Flashback: The Notorious B.I.G. Rhymes as Lil' Kim in 'Queen Bitch' Demo

In late 1995, Carlos Broady was an aspiring producer from Memphis when his girlfriend pushed him to submit beat tapes to five production companies. One of the tapes ended up in the hands of Nashiem Myrick, a New York producer who had previously worked with Sean “Diddy” Combs on Mary J. Blige’s second album, My Life. Broady and Myrick traded beat tapes for a bit, until Broady got a call that would change his career.

“A week after I sent him one tape, he called me back and said, ‘Yo, Biggie picked two of your beats. You gotta come to New York,’” Broady tells Rolling Stone from his Memphis home. “I went from Memphis to New York, getting off the plane, straight to the studio.
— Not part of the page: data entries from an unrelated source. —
-- ==== Sys2Proof/Machine/Admin.lean ====
section
/-!
DEFINITION. The administrative pair and its commands (11 R271–R277), with what they do to partitions (17): creation, quiesce,
resume, quench, reset, destruction, queues, clusters, granules, banks, pipes, inboxes, events and the reading of the fix log.
-/
namespace Sys2Proof.Machine

open Sys2Proof

/-! ### Posting (R272, R483) -/

def Admin.count (a : Admin) : Nat := (a.cqP - a.cqC).toNat
def Admin.sqLen (a : Admin) : Nat := 2 ^ a.sqSize
def Admin.cqLen (a : Admin) : Nat := 2 ^ a.cqSize

def AdminCpl.bytes (c : AdminCpl) : List Byte :=
  leBytes 2 c.cid.toNat ++ leBytes 2 c.status ++ leBytes 1 c.opcode ++ zeros 3 ++ leBytes 8 c.result.toNat ++ leBytes 8 c.stamp.toNat
    ++ leBytes 4 c.idx.toNat ++ zeros 4

/-- Copies of READ_* that the management port could not send. -/
def State.sendCopies : Nat → State → Bool × State
  | 0, s => (true, s)
  | f + 1, s =>
    match s.copies with
    | [] => (true, s)
    | (a, bs) :: t =>
      match s.hostPost s.mgmtPort none a bs with
      | (true, s1) => State.sendCopies f { s1 with copies := t }
      | (false, s1) => (false, s1.log 0x0A03 s1.mgmtPort noPart 0)

/-- An administrative completion entry, on VC1 when the host has enabled it (R371). -/
def State.hostAdmin (s : State) (a : Nat) (bytes : List Byte) : Bool × State :=
  s.hostSend s.mgmtPort none a bytes false (s.hp s.mgmtPort).vc1

/-- Posts the waiting completions in order; true when an entry was posted.  An entry of a ring that runs past what can be reached (R17)
cannot be sent (DESIGN CHOICE, log entry 20). -/
def State.adminPosts : Nat → State → Bool × State
  | 0, s => (false, s)
  | f + 1, s =>
    let a := s.admin
    match a.waiting with
    | [] => (false, s)
    | c :: t =>
      if !a.enable || a.cqLen ≤ a.count then (false, s)
      else
        let at' := a.cqBase.toNat + a.cqP.toNat % a.cqLen * 32
        match (if hostLimit < at' + 32 then (false, s) else s.hostAdmin at' c.bytes) with
        | (true, s1) =>
          let (_, s2) := State.adminPosts f { s1 with admin := { a with waiting := t, cqP := a.cqP + 1, resv := a.resv - 1 } }
          (true, s2)
        | (false, s1) => (false, s1.log 0x0A03 s1.mgmtPort noPart 0)

/-- Sends what waits for the management port; a batch of posts raises device source 16,401 (R464). -/
def State.adminPost (s : State) : State :=
  match s.sendCopies (s.copies.length + 1) with
  | (false, s1) => s1
  | (true, s1) =>
    match s1.adminPosts (s1.admin.waiting.length + 1) with
    | (true, s2) => s2.raise 16401
    | (false, s2) => s2

/-- A command completes. -/
def State.adminDone (s : State) (cid : BitVec 16) (idx : BitVec 32) (op status : Nat) (result : Word) : State :=
  let c : AdminCpl := { cid := cid, status := status, opcode := op, result := result, stamp := s.fc.chrono, idx := idx }
  State.adminPost { s with admin := { s.admin with waiting := s.admin.waiting ++ [c] } }

def State.adminDoneAll (s : State) (op status : Nat) (l : List (BitVec 16 × BitVec 32)) : State :=
  l.foldl (fun t x => t.adminDone x.1 x.2 op status 0) s

/-! ### Partitions: create, quiesce, resume, quench (R274, R354, R360–R362) -/

def doCreatePartition (cid : BitVec 16) (idx : BitVec 32) (pasid hostPort : Nat) (s : State) : State :=
  match (List.range 512).find? (fun p => !(s.part p).exist) with
  | none => s.adminDone cid idx 0x01 0x8001 0
  | some p =>
    if s.parts.any (fun e => e.2.exist && e.2.pasid == pasid) then s.adminDone cid idx 0x01 0x8009 0
    else
      let o := s.part p
      let q := { Part.reset with exist := true, quiesced := true, pasid := pasid, hostPort := hostPort, xlat := { o.xlat with enable := false },
                                 shXlat := { o.shXlat with enable := false }, xlatErr := o.xlatErr, faultN := o.faultN }
      (s.setPart p q).adminDone cid idx 0x01 0 (BitVec.ofNat 64 p)

def State.quenchStart (s : State) (p : Nat) : State := s.setPart p { s.part p with quenchGo := true }

def doQuench (cid : BitVec 16) (idx : BitVec 32) (p : Nat) (s : State) : State :=
  let q := s.part p
  if !q.exist then s.adminDone cid idx 0x06 0x8002 0
  else (s.setPart p { q with quenching := q.quenching ++ [(cid, idx)] }).quenchStart p

/-- A GO of QM.QUENCH_NOW. -/
def doQuenchNow (p : Nat) (s : State) : State :=
  if s.frozen then s
  else if !(s.part p).exist then State.log { s with quenchDone := true, quenchWait := none } 0x0203 noInst noPart 0
  else State.quenchStart { s with quenchDone := false, quenchWait := some p } p

/-- QUENCH_EFFECT: fetchers, channels and drive commands of p have stopped. A quench that is under way when p is resumed, reset
or destroyed takes effect first, so that its command completes (R274; DESIGN CHOICE, log entry 19). -/
def doQuenchEffect (p : Nat) (s : State) : State :=
  if s.frozen || !(s.part p).quenchGo then s
  else
    let s1 := s.dmQuench p
    let q := s1.part p
    let s2 := s1.setPart p { q with quenchGo := false, quenched := true, quenching := [] }
    let s3 := if s2.quenchWait = some p then { s2 with quenchDone := true, quenchWait := none } else s2
    (s3.adminDoneAll 0x06 0 q.quenching).raisePart p 30

/-- R362: the partition goes back into service. -/
def State.resumePart (s : State) (p : Nat) (l : List (BitVec 16 × BitVec 32)) : State :=
  if l.isEmpty then s
  else if (s.part p).halted then s.adminDoneAll 0x05 0x8004 l
  else
    let s := doQuenchEffect p s
    let s0 := s.setPart p { s.part p with quiesced := false, quenched := false }
    let s1 := { s0 with grants := tmap s0.grants (fun _ g => if g.live.part = p && g.live.enable then { g with notified := true } else g) }
    ((s1.adminDoneAll 0x05 0 l).raisePart p 30).admitAll

def doResume (cid : BitVec 16) (idx : BitVec 32) (p : Nat) (s : State) : State :=
  let q := s.part p
  if !q.exist then s.adminDone cid idx 0x05 0x8002 0
  else if q.halted then s.adminDone cid idx 0x05 0x8004 0
  else
    match q.quiesce with
    | some k => s.setPart p { q with quiesce := some { k with resume := k.resume ++ [(cid, idx)] } }
    | none => s.resumePart p [(cid, idx)]

def doQuiesce (cid : BitVec 16) (idx : BitVec 32) (p : Nat) (s : State) : State :=
  let q := s.part p
  if !q.exist then s.adminDone cid idx 0x04 0x8002 0
  else if q.quiesced then (s.adminDone cid idx 0x04 0 0).raisePart p 30
  else
    match q.quiesce with
    | some k => s.setPart p { q with quiesce := some { k with cids := k.cids ++ [(cid, idx)] } }
    | none =>
      let s1 := s.setPart p { q with quiesce := some { tick := s.fc.epoch, cids := [(cid, idx)], resume := [] } }
      let s1 := { s1 with legs := tmap s1.legs (fun _ g =>
        if g.entry.part = p && g.hold.isSome then { g with hold := some .quiesce, holdOver := false } else g) }
      s1.dmCancelWhere (fun k => k.part = p) 0x050A

/-- R361: every condition of a quiesce of p. -/
def State.quiesceMet (s : State) (p : Nat) : Bool :=
  let q := s.part p
  let mine := s.legs.filter (fun e => e.2.entry.part = p)
  match q.quiesce with
  | none => false
  | some k =>
    (!s.fc.ticking || s.orphan || decide (k.tick < s.fc.sealedIn))
    && mine.all (fun e => e.2.place.inPp.isNone)
    && mine.all (fun e => match e.2.place with | .closing _ => false | .closed _ => e.2.resv.isNone | _ => true)
    && q.linkHeld.isEmpty
    && s.cls.all (fun e => e.2.dm.all (fun x => x.2.part ≠ p || x.2.state = 4) && e.2.unitCmds.all (fun u => u.part ≠ p))
    && s.asaSets.all (fun e => e.2.cmds.all (fun u => u.part ≠ p))
    && s.cmds.all (fun e => match tget? s.reqs e.2.req with | some r => r.part ≠ p || !e.2.issued | none => true)
    && s.sqs.all (fun e => !(e.2.exist && e.2.part = p && e.2.fetch.any (fun f => !f.waiting)))

def doQuiesceDone (p : Nat) (s : State) : State :=
  if s.frozen || !s.quiesceMet p then s
  else
    match (s.part p).quiesce with
    | none => s
    | some k =>
      let s1 := s.setPart p { s.part p with quiesce := none, quiesced := true }
      ((s1.adminDoneAll 0x04 0 k.cids).raisePart p 30).resumePart p k.resume

/-! ### Queues (R264, R273) -/

def isPage (a : Word) : Bool := decide (a.toNat % 4096 = 0) && decide (a.toNat < 2 ^ 48)

/-- Lowest local number that no queue of p in the table has. -/
def freeLocal (t : Table Queue) (p : Nat) : Option Nat :=
  (List.range 64).find? (fun n => !t.any (fun e => e.2.exist && e.2.part = p && e.2.ln = n))

/-- R264: the pair for local number `n`: the one that `other` already holds for it, or the lowest free one. -/
def State.pairFor (s : State) (other : Table Queue) (p n : Nat) : Option Nat :=
  match other.find? (fun e => e.2.exist && e.2.part = p && e.2.ln = n) with
  | some e => some e.1
  | none => (List.range 8192).find? (fun q => !(s.sq q).exist && !(s.cq q).exist)

def Queue.made (p n size event : Nat) (base : Word) : Queue :=
  { Queue.reset with exist := true, part := p, ln := n, event := event, enable := true, base := base, sizeLog2 := Nat.log2 size,
                     shBase := base, shSize := Nat.log2 size }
I’m freakin’ starstruck by Notorious B.I.G.] telling me I got some shit.” Following the phenomenal success of his debut Ready to Die, Notorious B.I.G. was considering one of Broady’s tracks — a piano-led beat anchored by a sample of Roberta Flack’s 1969 cover of Leonard Cohen’s “Hey, That’s No Way to Say Goodbye” — for a future album and paid him $3,000 for the instrumental. 
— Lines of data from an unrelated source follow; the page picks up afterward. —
def execVcfgi (n : Nat) (f : IF) (s : State) : Host.Outcome State Fault Refusal := .next (doVcfgi n f s)
def execVcfgr (n : Nat) (f : VF) (s : State) : Host.Outcome State Fault Refusal := .next (doVcfgr n f s)
def execVadd (n : Nat) (f : VF) (s : State) : Host.Outcome State Fault Refusal := .next (doVadd n f s)
def execVsub (n : Nat) (f : VF) (s : State) : Host.Outcome State Fault Refusal := .next (doVsub n f s)
def execVrsub (n : Nat) (f : VF) (s : State) : Host.Outcome State Fault Refusal := .next (doVrsub n f s)
def execVlogic (n : Nat) (k : Logic) (f : VF) (s : State) : Host.Outcome State Fault Refusal := .next (doVlogic n k f s)
def execVshift (n : Nat) (k : ShiftOp) (f : VF) (s : State) : Host.Outcome State Fault Refusal := .next (doVshift n k f s)
def execVminmax (n : Nat) (k : MinMax) (f : VF) (s : State) : Host.Outcome State Fault Refusal := .next (doVminmax n k f s)
def execVmul (n : Nat) (f : VF) (s : State) : Host.Outcome State Fault Refusal := .next (doVmul n f s)
def execVmulh (n : Nat) (k : Sign) (f : VF) (s : State) : Host.Outcome State Fault Refusal := .next (doVmulh n k f s)
def execVsat (n : Nat) (k : SatOp) (f : VF) (s : State) : Host.Outcome State Fault Refusal := .next (doVsat n k f s)
def execVmerge (n : Nat) (f : VF) (s : State) : Host.Outcome State Fault Refusal := .next (doVmerge n f s)
def execVmv (n : Nat) (f : VF) (s : State) : Host.Outcome State Fault Refusal := .next (doVmv n f s)
def execVid (n : Nat) (f : VF) (s : State) : Host.Outcome State Fault Refusal := .next (doVid n f s)
def execVfarith (n : Nat) (k : FArith) (f : VF) (s : State) : Host.Outcome State Fault Refusal := .next (doVfarith n k f s)
def execVfminmax (n : Nat) (k : Alt) (f : VF) (s : State) : Host.Outcome State Fault Refusal := .next (doVfminmax n k f s)
def execVfma (n : Nat) (f : VF) (s : State) : Host.Outcome State Fault Refusal := .next (doVfma n f s)
def execVfsqrt (n : Nat) (f : VF) (s : State) : Host.Outcome State Fault Refusal := .next (doVfsqrt n f s)
def execVfcvtF (n : Nat) (k : Sign) (f : VF) (s : State) : Host.Outcome State Fault Refusal := .next (doVfcvtF n k f s)
def execVfcvtI (n : Nat) (k : Sign) (f : VF) (s : State) : Host.Outcome State Fault Refusal := .next (doVfcvtI n k f s)
def execVfabsneg (n : Nat) (k : Alt) (f : VF) (s : State) : Host.Outcome State Fault Refusal := .next (doVfabsneg n k f s)
def execVcmpEq (n : Nat) (k : Alt) (f : VF) (s : State) : Host.Outcome State Fault Refusal := .next (doVcmpEq n k f s)
def execVcmpLt (n : Nat) (k : Sign) (f : VF) (s : State) : Host.Outcome State Fault Refusal := .next (doVcmpLt n k f s)
def execVcmpLe (n : Nat) (k : Sign) (f : VF) (s : State) : Host.Outcome State Fault Refusal := .next (doVcmpLe n k f s)
def execVcmpGt (n : Nat) (k : Sign) (f : VF) (s : State) : Host.Outcome State Fault Refusal := .next (doVcmpGt n k f s)
def execVcmpGe (n : Nat) (k : Sign) (f : VF) (s : State) : Host.Outcome State Fault Refusal := .next (doVcmpGe n k f s)
def execVcmpAddo (n : Nat) (f : VF) (s : State) : Host.Outcome State Fault Refusal := .next (doVcmpAddo n f s)
def execVcmpSubo (n : Nat) (f : VF) (s : State) : Host.Outcome State Fault Refusal := .next (doVcmpSubo n f s)
def execVcmpF (n : Nat) (k : FRel) (f : VF) (s : State) : Host.Outcome State Fault Refusal := .next (doVcmpF n k f s)
def execVrsum (n : Nat) (f : VF) (s : State) : Host.Outcome State Fault Refusal := .next (doVrsum n f s)
def execVrminmax (n : Nat) (k : MinMax) (f : VF) (s : State) : Host.Outcome State Fault Refusal := .next (doVrminmax n k f s)
def execVrlogic (n : Nat) (k : RLogic) (f : VF) (s : State) : Host.Outcome State Fault Refusal := .next (doVrlogic n k f s)
def execVfrsum (n : Nat) (f : VF) (s : State) : Host.Outcome State Fault Refusal := .next (doVfrsum n f s)
def execVfrminmax (n : Nat) (k : Alt) (f : VF) (s : State) : Host.Outcome State Fault Refusal := .next (doVfrminmax n k f s)
def execVrsumx (n : Nat) (k : Alt) (f : VF) (s : State) : Host.Outcome State Fault Refusal := .next (doVrsumx n k f s)
def execVcompress (n : Nat) (f : VF) (s : State) : Host.Outcome State Fault Refusal := .next (doVcompress n f s)
def execVexpand (n : Nat) (f : VF) (s : State) : Host.Outcome State Fault Refusal := .next (doVexpand n f s)
def execVextract (n : Nat) (f : VF) (s : State) : Host.Outcome State Fault Refusal := .next (doVextract n f s)
def execVinsert (n : Nat) (f : VF) (s : State) : Host.Outcome State Fault Refusal := .next (doVinsert n f s)
def execMlogic (n : Nat) (k : Logic) (f : VF) (s : State) : Host.Outcome State Fault Refusal := .next (doMlogic n k f s)
def execMnot (n : Nat) (f : VF) (s : State) : Host.Outcome State Fault Refusal := .next (doMnot n f s)
def execMpopc (n : Nat) (f : VF) (s : State) : Host.Outcome State Fault Refusal := .next (doMpopc n f s)
def execMfirst (n : Nat) (f : VF) (s : State) : Host.Outcome State Fault Refusal := .next (doMfirst n f s)
def execVrd (n : Nat) (f : VF) (s : State) : Host.Outcome State Fault Refusal := .next (doVrd n f s)
def execVwr (n : Nat) (f : VF) (s : State) : Host.Outcome State Fault Refusal := .next (doVwr n f s)

end Sys2Proof.Machine
end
Broady says Diddy rejected the beat for Biggie’s own album, but Biggie liked it so much, he wanted to use it for a new rapper named Lil’ Kim. One week after Broady and Myrick completed the instrumental, Biggie had recorded a rough draft of what would become “Queen Bitch,” a standout track for Lil’ Kim, who, at the time, was still a year away from releasing Hard Core, her debut album. “I called him back and got his pager message, and it’s him wilin’ over the beat,” Broady says, laughing. “Just imagine the excitement that the first beat you lay down has Notorious on it rhyming on his answering machine. I tried not to call it too many times, but I couldn’t help it.”
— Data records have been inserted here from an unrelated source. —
-- ==== Sys2Proof/Machine/Dispatch.lean ====
section
/-!
DEFINITION. One arm per constructor of `Instr`: the meaning that gives it its effect.
-/
namespace Sys2Proof.Machine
Months would pass before Broady — who by then became a full-time member of Diddy’s in-house production team the Hitmen — would work on the track some more. An early version featured Aaliyah on the hook, but Broady, spurred on by Biggie, sampled and scratched Kim’s vocals from “Back Stabbers,” a track off of Junior M.A.F.I.A.’s Conspiracy album, released the previous year, for the final hook.

The track’s original demo remains one of Biggie’s more unusual curios, as the rapper rhymes about “shopping Bloomingdale’s for Prada bags” and getting “buffoons eating my pussy while I watch cartoons.” The demo’s as-yet-recorded chorus consists of Biggie mumbling a placeholder melody for the future track, with the rapper appearing on a few lines of the final version.

Hard Core, propelled by singles “Crush on You,” “No Time,” and “Not Tonight,” would go on to sell more than 5 million copies worldwide, with Kim’s fearlessness and empowerment influencing a generation of rappers. (In 2016, she told XXL that “Queen Bitch” was one of her favorites on the album.) Notorious B.I.G.’s final album, Life After Death, would come out four months later, two weeks after his death.

“You know what? I’ve never paid it any attention,” Broady says, laughing, about Biggie spitting female-centered lyrics. “I was just so excited to hear his voice on my beat, it didn’t matter what he said.”